#### EXERCISE DESCRIPTION
All of the records shown below need to be copied with no differences.
***** MATERIAL FOR THIS TASK *****
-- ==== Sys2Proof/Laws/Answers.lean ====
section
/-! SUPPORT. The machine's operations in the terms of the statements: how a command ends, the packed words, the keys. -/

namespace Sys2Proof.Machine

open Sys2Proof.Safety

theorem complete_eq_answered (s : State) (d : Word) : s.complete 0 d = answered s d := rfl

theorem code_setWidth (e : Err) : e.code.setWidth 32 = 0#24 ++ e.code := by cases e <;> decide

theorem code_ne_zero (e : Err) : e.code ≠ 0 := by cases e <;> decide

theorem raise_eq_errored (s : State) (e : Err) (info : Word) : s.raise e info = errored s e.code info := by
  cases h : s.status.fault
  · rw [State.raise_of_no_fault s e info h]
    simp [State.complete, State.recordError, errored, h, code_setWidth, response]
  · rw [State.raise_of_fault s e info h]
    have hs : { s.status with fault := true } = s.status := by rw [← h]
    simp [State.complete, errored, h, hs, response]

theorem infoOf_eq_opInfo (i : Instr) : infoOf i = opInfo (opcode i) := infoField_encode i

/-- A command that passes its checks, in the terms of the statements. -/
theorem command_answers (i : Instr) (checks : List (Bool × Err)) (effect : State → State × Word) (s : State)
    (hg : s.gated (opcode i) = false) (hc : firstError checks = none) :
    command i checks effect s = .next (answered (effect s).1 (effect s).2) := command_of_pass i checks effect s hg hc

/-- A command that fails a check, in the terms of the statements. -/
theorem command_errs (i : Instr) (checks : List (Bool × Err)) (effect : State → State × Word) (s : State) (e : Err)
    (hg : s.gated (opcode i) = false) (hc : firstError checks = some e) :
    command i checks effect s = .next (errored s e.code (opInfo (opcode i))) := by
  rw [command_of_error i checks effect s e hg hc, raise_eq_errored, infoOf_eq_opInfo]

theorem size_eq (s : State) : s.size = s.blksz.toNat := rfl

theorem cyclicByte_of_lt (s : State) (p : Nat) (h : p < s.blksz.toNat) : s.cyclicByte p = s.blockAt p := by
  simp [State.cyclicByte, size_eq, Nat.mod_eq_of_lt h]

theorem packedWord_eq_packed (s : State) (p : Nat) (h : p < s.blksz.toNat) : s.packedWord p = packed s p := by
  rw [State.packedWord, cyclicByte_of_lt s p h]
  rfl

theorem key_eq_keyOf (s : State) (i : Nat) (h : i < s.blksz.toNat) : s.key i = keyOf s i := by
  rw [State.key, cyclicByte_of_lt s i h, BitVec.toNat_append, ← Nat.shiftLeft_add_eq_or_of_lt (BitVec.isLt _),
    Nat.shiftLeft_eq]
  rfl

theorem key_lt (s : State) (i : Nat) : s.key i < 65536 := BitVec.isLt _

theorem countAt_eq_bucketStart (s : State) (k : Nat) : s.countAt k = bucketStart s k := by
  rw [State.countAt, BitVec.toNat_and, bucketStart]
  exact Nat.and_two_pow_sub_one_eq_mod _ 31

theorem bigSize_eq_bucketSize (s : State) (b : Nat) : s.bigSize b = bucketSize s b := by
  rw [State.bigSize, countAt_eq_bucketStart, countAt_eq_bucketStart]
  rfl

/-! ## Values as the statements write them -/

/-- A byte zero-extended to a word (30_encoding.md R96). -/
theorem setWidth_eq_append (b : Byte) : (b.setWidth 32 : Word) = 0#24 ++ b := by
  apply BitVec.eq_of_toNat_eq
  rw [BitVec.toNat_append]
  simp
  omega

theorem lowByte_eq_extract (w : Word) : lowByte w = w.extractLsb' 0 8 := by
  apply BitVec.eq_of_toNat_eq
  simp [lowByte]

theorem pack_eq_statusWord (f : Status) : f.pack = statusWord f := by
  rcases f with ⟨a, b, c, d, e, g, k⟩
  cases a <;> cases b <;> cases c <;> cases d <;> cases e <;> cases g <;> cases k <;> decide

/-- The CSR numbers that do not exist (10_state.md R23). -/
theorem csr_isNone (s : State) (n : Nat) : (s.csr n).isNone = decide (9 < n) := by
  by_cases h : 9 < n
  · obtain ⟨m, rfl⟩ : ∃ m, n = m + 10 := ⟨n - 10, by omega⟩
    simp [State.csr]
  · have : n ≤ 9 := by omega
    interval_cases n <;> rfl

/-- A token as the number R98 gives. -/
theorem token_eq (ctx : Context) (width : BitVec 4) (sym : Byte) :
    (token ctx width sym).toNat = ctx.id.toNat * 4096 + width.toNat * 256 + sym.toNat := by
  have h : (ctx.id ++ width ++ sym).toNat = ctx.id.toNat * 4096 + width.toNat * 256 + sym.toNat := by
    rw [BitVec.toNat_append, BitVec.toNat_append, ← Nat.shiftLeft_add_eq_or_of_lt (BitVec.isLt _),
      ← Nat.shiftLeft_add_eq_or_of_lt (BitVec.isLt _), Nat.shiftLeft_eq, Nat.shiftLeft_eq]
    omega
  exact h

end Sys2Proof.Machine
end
*****
#### ANSWER FOR THIS EXERCISE
-- ==== Sys2Proof/Laws/Answers.lean ====
section
/-! SUPPORT. The machine's operations in the terms of the statements: how a command ends, the packed words, the keys. -/

namespace Sys2Proof.Machine

open Sys2Proof.Safety

theorem complete_eq_answered (s : State) (d : Word) : s.complete 0 d = answered s d := rfl

theorem code_setWidth (e : Err) : e.code.setWidth 32 = 0#24 ++ e.code := by cases e <;> decide

theorem code_ne_zero (e : Err) : e.code ≠ 0 := by cases e <;> decide

theorem raise_eq_errored (s : State) (e : Err) (info : Word) : s.raise e info = errored s e.code info := by
  cases h : s.status.fault
  · rw [State.raise_of_no_fault s e info h]
    simp [State.complete, State.recordError, errored, h, code_setWidth, response]
  · rw [State.raise_of_fault s e info h]
    have hs : { s.status with fault := true } = s.status := by rw [← h]
    simp [State.complete, errored, h, hs, response]

theorem infoOf_eq_opInfo (i : Instr) : infoOf i = opInfo (opcode i) := infoField_encode i

/-- A command that passes its checks, in the terms of the statements. -/
theorem command_answers (i : Instr) (checks : List (Bool × Err)) (effect : State → State × Word) (s : State)
    (hg : s.gated (opcode i) = false) (hc : firstError checks = none) :
    command i checks effect s = .next (answered (effect s).1 (effect s).2) := command_of_pass i checks effect s hg hc

/-- A command that fails a check, in the terms of the statements. -/
theorem command_errs (i : Instr) (checks : List (Bool × Err)) (effect : State → State × Word) (s : State) (e : Err)
    (hg : s.gated (opcode i) = false) (hc : firstError checks = some e) :
    command i checks effect s = .next (errored s e.code (opInfo (opcode i))) := by
  rw [command_of_error i checks effect s e hg hc, raise_eq_errored, infoOf_eq_opInfo]

theorem size_eq (s : State) : s.size = s.blksz.toNat := rfl

theorem cyclicByte_of_lt (s : State) (p : Nat) (h : p < s.blksz.toNat) : s.cyclicByte p = s.blockAt p := by
  simp [State.cyclicByte, size_eq, Nat.mod_eq_of_lt h]

theorem packedWord_eq_packed (s : State) (p : Nat) (h : p < s.blksz.toNat) : s.packedWord p = packed s p := by
  rw [State.packedWord, cyclicByte_of_lt s p h]
  rfl

theorem key_eq_keyOf (s : State) (i : Nat) (h : i < s.blksz.toNat) : s.key i = keyOf s i := by
  rw [State.key, cyclicByte_of_lt s i h, BitVec.toNat_append, ← Nat.shiftLeft_add_eq_or_of_lt (BitVec.isLt _),
    Nat.shiftLeft_eq]
  rfl

theorem key_lt (s : State) (i : Nat) : s.key i < 65536 := BitVec.isLt _

theorem countAt_eq_bucketStart (s : State) (k : Nat) : s.countAt k = bucketStart s k := by
  rw [State.countAt, BitVec.toNat_and, bucketStart]
  exact Nat.and_two_pow_sub_one_eq_mod _ 31

theorem bigSize_eq_bucketSize (s : State) (b : Nat) : s.bigSize b = bucketSize s b := by
  rw [State.bigSize, countAt_eq_bucketStart, countAt_eq_bucketStart]
  rfl

/-! ## Values as the statements write them -/

/-- A byte zero-extended to a word (30_encoding.md R96). -/
theorem setWidth_eq_append (b : Byte) : (b.setWidth 32 : Word) = 0#24 ++ b := by
  apply BitVec.eq_of_toNat_eq
  rw [BitVec.toNat_append]
  simp
  omega

theorem lowByte_eq_extract (w : Word) : lowByte w = w.extractLsb' 0 8 := by
  apply BitVec.eq_of_toNat_eq
  simp [lowByte]

theorem pack_eq_statusWord (f : Status) : f.pack = statusWord f := by
  rcases f with ⟨a, b, c, d, e, g, k⟩
  cases a <;> cases b <;> cases c <;> cases d <;> cases e <;> cases g <;> cases k <;> decide

/-- The CSR numbers that do not exist (10_state.md R23). -/
theorem csr_isNone (s : State) (n : Nat) : (s.csr n).isNone = decide (9 < n) := by
  by_cases h : 9 < n
  · obtain ⟨m, rfl⟩ : ∃ m, n = m + 10 := ⟨n - 10, by omega⟩
    simp [State.csr]
  · have : n ≤ 9 := by omega
    interval_cases n <;> rfl

/-- A token as the number R98 gives. -/
theorem token_eq (ctx : Context) (width : BitVec 4) (sym : Byte) :
    (token ctx width sym).toNat = ctx.id.toNat * 4096 + width.toNat * 256 + sym.toNat := by
  have h : (ctx.id ++ width ++ sym).toNat = ctx.id.toNat * 4096 + width.toNat * 256 + sym.toNat := by
    rw [BitVec.toNat_append, BitVec.toNat_append, ← Nat.shiftLeft_add_eq_or_of_lt (BitVec.isLt _),
      ← Nat.shiftLeft_add_eq_or_of_lt (BitVec.isLt _), Nat.shiftLeft_eq, Nat.shiftLeft_eq]
    omega
  exact h

end Sys2Proof.Machine
end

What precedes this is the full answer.